WORK INSTRUCTIONS: What number of lines in the entries hold the string "stack"? Answer with it alone.

DATA FOR ANALYSIS:
/-! ### `setFb` -/

@[simp] theorem State.setFb_v (g : Framebuffer) : (State.setFb s g).v = s.v := rfl
@[simp] theorem State.setFb_index (g : Framebuffer) : (State.setFb s g).index = s.index := rfl
@[simp] theorem State.setFb_pc (g : Framebuffer) : (State.setFb s g).pc = s.pc := rfl
@[simp] theorem State.setFb_stack (g : Framebuffer) : (State.setFb s g).stack = s.stack := rfl
@[simp] theorem State.setFb_run (g : Framebuffer) : (State.setFb s g).run = s.run := rfl
@[simp] theorem State.setFb_runState (g : Framebuffer) : (State.setFb s g).runState = s.runState := rfl
@[simp] theorem State.setFb_haltWord (g : Framebuffer) : (State.setFb s g).haltWord = s.haltWord := rfl
@[simp] theorem State.setFb_haltAddr (g : Framebuffer) : (State.setFb s g).haltAddr = s.haltAddr := rfl
@[simp] theorem State.setFb_abortReason (g : Framebuffer) : (State.setFb s g).abortReason = s.abortReason := rfl
@[simp] theorem State.setFb_fb (g : Framebuffer) : (State.setFb s g).fb = g := rfl
@[simp] theorem State.setFb_mem (g : Framebuffer) : (State.setFb s g).mem = s.mem := rfl
@[simp] theorem State.setFb_events (g : Framebuffer) : (State.setFb s g).events = s.events := rfl
@[simp] theorem State.setFb_readReg (g : Framebuffer) (y : Nibble) : State.readReg (State.setFb s g) y = State.readReg s y := rfl

/-! ### `emit` -/

@[simp] theorem State.emit_v (es : List SinkEvent) : (State.emit s es).v = s.v := rfl
@[simp] theorem State.emit_index (es : List SinkEvent) : (State.emit s es).index = s.index := rfl
@[simp] theorem State.emit_pc (es : List SinkEvent) : (State.emit s es).pc = s.pc := rfl
@[simp] theorem State.emit_stack (es : List SinkEvent) : (State.emit s es).stack = s.stack := rfl
@[simp] theorem State.emit_run (es : List SinkEvent) : (State.emit s es).run = s.run := rfl
@[simp] theorem State.emit_runState (es : List SinkEvent) : (State.emit s es).runState = s.runState := rfl
@[simp] theorem State.emit_haltWord (es : List SinkEvent) : (State.emit s es).haltWord = s.haltWord := rfl
@[simp] theorem State.emit_haltAddr (es : List SinkEvent) : (State.emit s es).haltAddr = s.haltAddr := rfl
@[simp] theorem State.emit_abortReason (es : List SinkEvent) : (State.emit s es).abortReason = s.abortReason := rfl
@[simp] theorem State.emit_fb (es : List SinkEvent) : (State.emit s es).fb = s.fb := rfl
@[simp] theorem State.emit_mem (es : List SinkEvent) : (State.emit s es).mem = s.mem := rfl
@[simp] theorem State.emit_events (es : List SinkEvent) : (State.emit s es).events = s.events ++ es := rfl
@[simp] theorem State.emit_readReg (es : List SinkEvent) (y : Nibble) : State.readReg (State.emit s es) y = State.readReg s y := rfl

/-! ### `writeVF` -/

@[simp] theorem State.writeVF_v (f : Bool) : (State.writeVF s f).v = s.v.set 15 (flagByte f) := rfl
@[simp] theorem State.writeVF_index (f : Bool) : (State.writeVF s f).index = s.index := rfl
@[simp] theorem State.writeVF_pc (f : Bool) : (State.writeVF s f).pc = s.pc := rfl
@[simp] theorem State.writeVF_stack (f : Bool) : (State.writeVF s f).stack = s.stack := rfl
@[simp] theorem State.writeVF_run (f : Bool) : (State.writeVF s f).run = s.run := rfl
@[simp] theorem State.writeVF_runState (f : Bool) : (State.writeVF s f).runState = s.runState := rfl
@[simp] theorem State.writeVF_haltWord (f : Bool) : (State.writeVF s f).haltWord = s.haltWord := rfl
@[simp] theorem State.writeVF_haltAddr (f : Bool) : (State.writeVF s f).haltAddr = s.haltAddr := rfl
@[simp] theorem State.writeVF_abortReason (f : Bool) : (State.writeVF s f).abortReason = s.abortReason := rfl
@[simp] theorem State.writeVF_fb (f : Bool) : (State.writeVF s f).fb = s.fb := rfl
@[simp] theorem State.writeVF_mem (f : Bool) : (State.writeVF s f).mem = s.mem := rfl
@[simp] theorem State.writeVF_events (f : Bool) : (State.writeVF s f).events = s.events := rfl

/-! ### `atPcWidth` -/

@[simp] theorem State.atPcWidth_v (w : Nat) : (State.atPcWidth w s).v = s.v := rfl
@[simp] theorem State.atPcWidth_index (w : Nat) : (State.atPcWidth w s).index = s.index := rfl
@[simp] theorem State.atPcWidth_pc (w : Nat) : (State.atPcWidth w s).pc = s.pc.setWidth w := rfl
@[simp] theorem State.atPcWidth_stack (w : Nat) : (State.atPcWidth w s).stack = s.stack.map fun a => a.setWidth w := rfl
@[simp] theorem State.atPcWidth_run (w : Nat) : (State.atPcWidth w s).run = s.run := rfl
@[simp] theorem State.atPcWidth_runState (w : Nat) : (State.atPcWidth w s).runState = s.runState := rfl
@[simp] theorem State.atPcWidth_haltWord (w : Nat) : (State.atPcWidth w s).haltWord = s.haltWord := rfl
@[simp] theorem State.atPcWidth_haltAddr (w : Nat) : (State.atPcWidth w s).haltAddr = s.haltAddr := rfl
@[simp] theorem State.atPcWidth_abortReason (w : Nat) : (State.atPcWidth w s).abortReason = s.abortReason := rfl
@[simp] theorem State.atPcWidth_fb (w : Nat) : (State.atPcWidth w s).fb = s.fb := rfl
@[simp] theorem State.atPcWidth_mem (w : Nat) : (State.atPcWidth w s).mem = s.mem := rfl
@[simp] theorem State.atPcWidth_events (w : Nat) : (State.atPcWidth w s).events = s.events := rfl
@[simp] theorem State.atPcWidth_readReg (w : Nat) (y : Nibble) : State.readReg (State.atPcWidth w s) y = State.readReg s y := rfl

/-! ### `haltProgramEnd` -/

@[simp] theorem State.haltProgramEnd_v : (State.haltProgramEnd s).v = s.v := rfl
@[simp] theorem State.haltProgramEnd_index : (State.haltProgramEnd s).index = s.index := rfl
@[simp] theorem State.haltProgramEnd_pc : (State.haltProgramEnd s).pc = s.pc := rfl
@[simp] theorem State.haltProgramEnd_stack : (State.haltProgramEnd s).stack = s.stack := rfl
@[simp] theorem State.haltProgramEnd_run : (State.haltProgramEnd s).run = .programEnd := rfl
@[simp] theorem State.haltProgramEnd_runState : (State.haltProgramEnd s).runState = 1#2 := rfl
@[simp] theorem State.haltProgramEnd_haltWord : (State.haltProgramEnd s).haltWord = s.haltWord := rfl
@[simp] theorem State.haltProgramEnd_haltAddr : (State.haltProgramEnd s).haltAddr = s.haltAddr := rfl
@[simp] theorem State.haltProgramEnd_abortReason : (State.haltProgramEnd s).abortReason = s.abortReason := rfl
@[simp] theorem State.haltProgramEnd_fb : (State.haltProgramEnd s).fb = s.fb := rfl
@[simp] theorem State.haltProgramEnd_mem : (State.haltProgramEnd s).mem = s.mem := rfl
@[simp] theorem State.haltProgramEnd_events : (State.haltProgramEnd s).events = s.events := rfl
@[simp] theorem State.haltProgramEnd_readReg (y : Nibble) : State.readReg (State.haltProgramEnd s) y = State.readReg s y := rfl

/-! ### `haltUnsupported` -/

@[simp] theorem State.haltUnsupported_v (w : Word) : (State.haltUnsupported s w).v = s.v := rfl
@[simp] theorem State.haltUnsupported_index (w : Word) : (State.haltUnsupported s w).index = s.index := rfl
@[simp] theorem State.haltUnsupported_pc (w : Word) : (State.haltUnsupported s w).pc = s.pc := rfl
@[simp] theorem State.haltUnsupported_stack (w : Word) : (State.haltUnsupported s w).stack = s.stack := rfl
@[simp] theorem State.haltUnsupported_run (w : Word) : (State.haltUnsupported s w).run = .haltedUnsupported := rfl
@[simp] theorem State.haltUnsupported_runState (w : Word) : (State.haltUnsupported s w).runState = 2#2 := rfl
@[simp] theorem State.haltUnsupported_haltWord (w : Word) : (State.haltUnsupported s w).haltWord = w := rfl
@[simp] theorem State.haltUnsupported_haltAddr (w : Word) : (State.haltUnsupported s w).haltAddr = (s.pc - 2#pw).setWidth 16 := rfl
@[simp] theorem State.haltUnsupported_abortReason (w : Word) : (State.haltUnsupported s w).abortReason = s.abortReason := rfl
@[simp] theorem State.haltUnsupported_fb (w : Word) : (State.haltUnsupported s w).fb = s.fb := rfl
@[simp] theorem State.haltUnsupported_mem (w : Word) : (State.haltUnsupported s w).mem = s.mem := rfl
@[simp] theorem State.haltUnsupported_events (w : Word) : (State.haltUnsupported s w).events = s.events := rfl
@[simp] theorem State.haltUnsupported_readReg (w : Word) (y : Nibble) : State.readReg (State.haltUnsupported s w) y = State.readReg s y := rfl

/-! ### `raiseAbort` -/

@[simp] theorem State.raiseAbort_v (r : AbortReason) : (State.raiseAbort s r).v = s.v := rfl
@[simp] theorem State.raiseAbort_index (r : AbortReason) : (State.raiseAbort s r).index = s.index := rfl
@[simp] theorem State.raiseAbort_pc (r : AbortReason) : (State.raiseAbort s r).pc = s.pc := rfl
@[simp] theorem State.raiseAbort_stack (r : AbortReason) : (State.raiseAbort s r).stack = s.stack := rfl
@[simp] theorem State.raiseAbort_run (r : AbortReason) : (State.raiseAbort s r).run = .aborted r := rfl
@[simp] theorem State.raiseAbort_runState (r : AbortReason) : (State.raiseAbort s r).runState = 3#2 := rfl
@[simp] theorem State.raiseAbort_haltWord (r : AbortReason) : (State.raiseAbort s r).haltWord = s.haltWord := rfl
@[simp] theorem State.raiseAbort_haltAddr (r : AbortReason) : (State.raiseAbort s r).haltAddr = s.haltAddr := rfl
@[simp] theorem State.raiseAbort_abortReason (r : AbortReason) : (State.raiseAbort s r).abortReason = AbortReason.code r := rfl
@[simp] theorem State.raiseAbort_fb (r : AbortReason) : (State.raiseAbort s r).fb = s.fb := rfl
@[simp] theorem State.raiseAbort_mem (r : AbortReason) : (State.raiseAbort s r).mem = s.mem := rfl
@[simp] theorem State.raiseAbort_events (r : AbortReason) : (State.raiseAbort s r).events = s.events := rfl
@[simp] theorem State.raiseAbort_readReg (r : AbortReason) (y : Nibble) : State.readReg (State.raiseAbort s r) y = State.readReg s y := rfl

end Sys2Proof.Machine
end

TASK RESPONSE: 7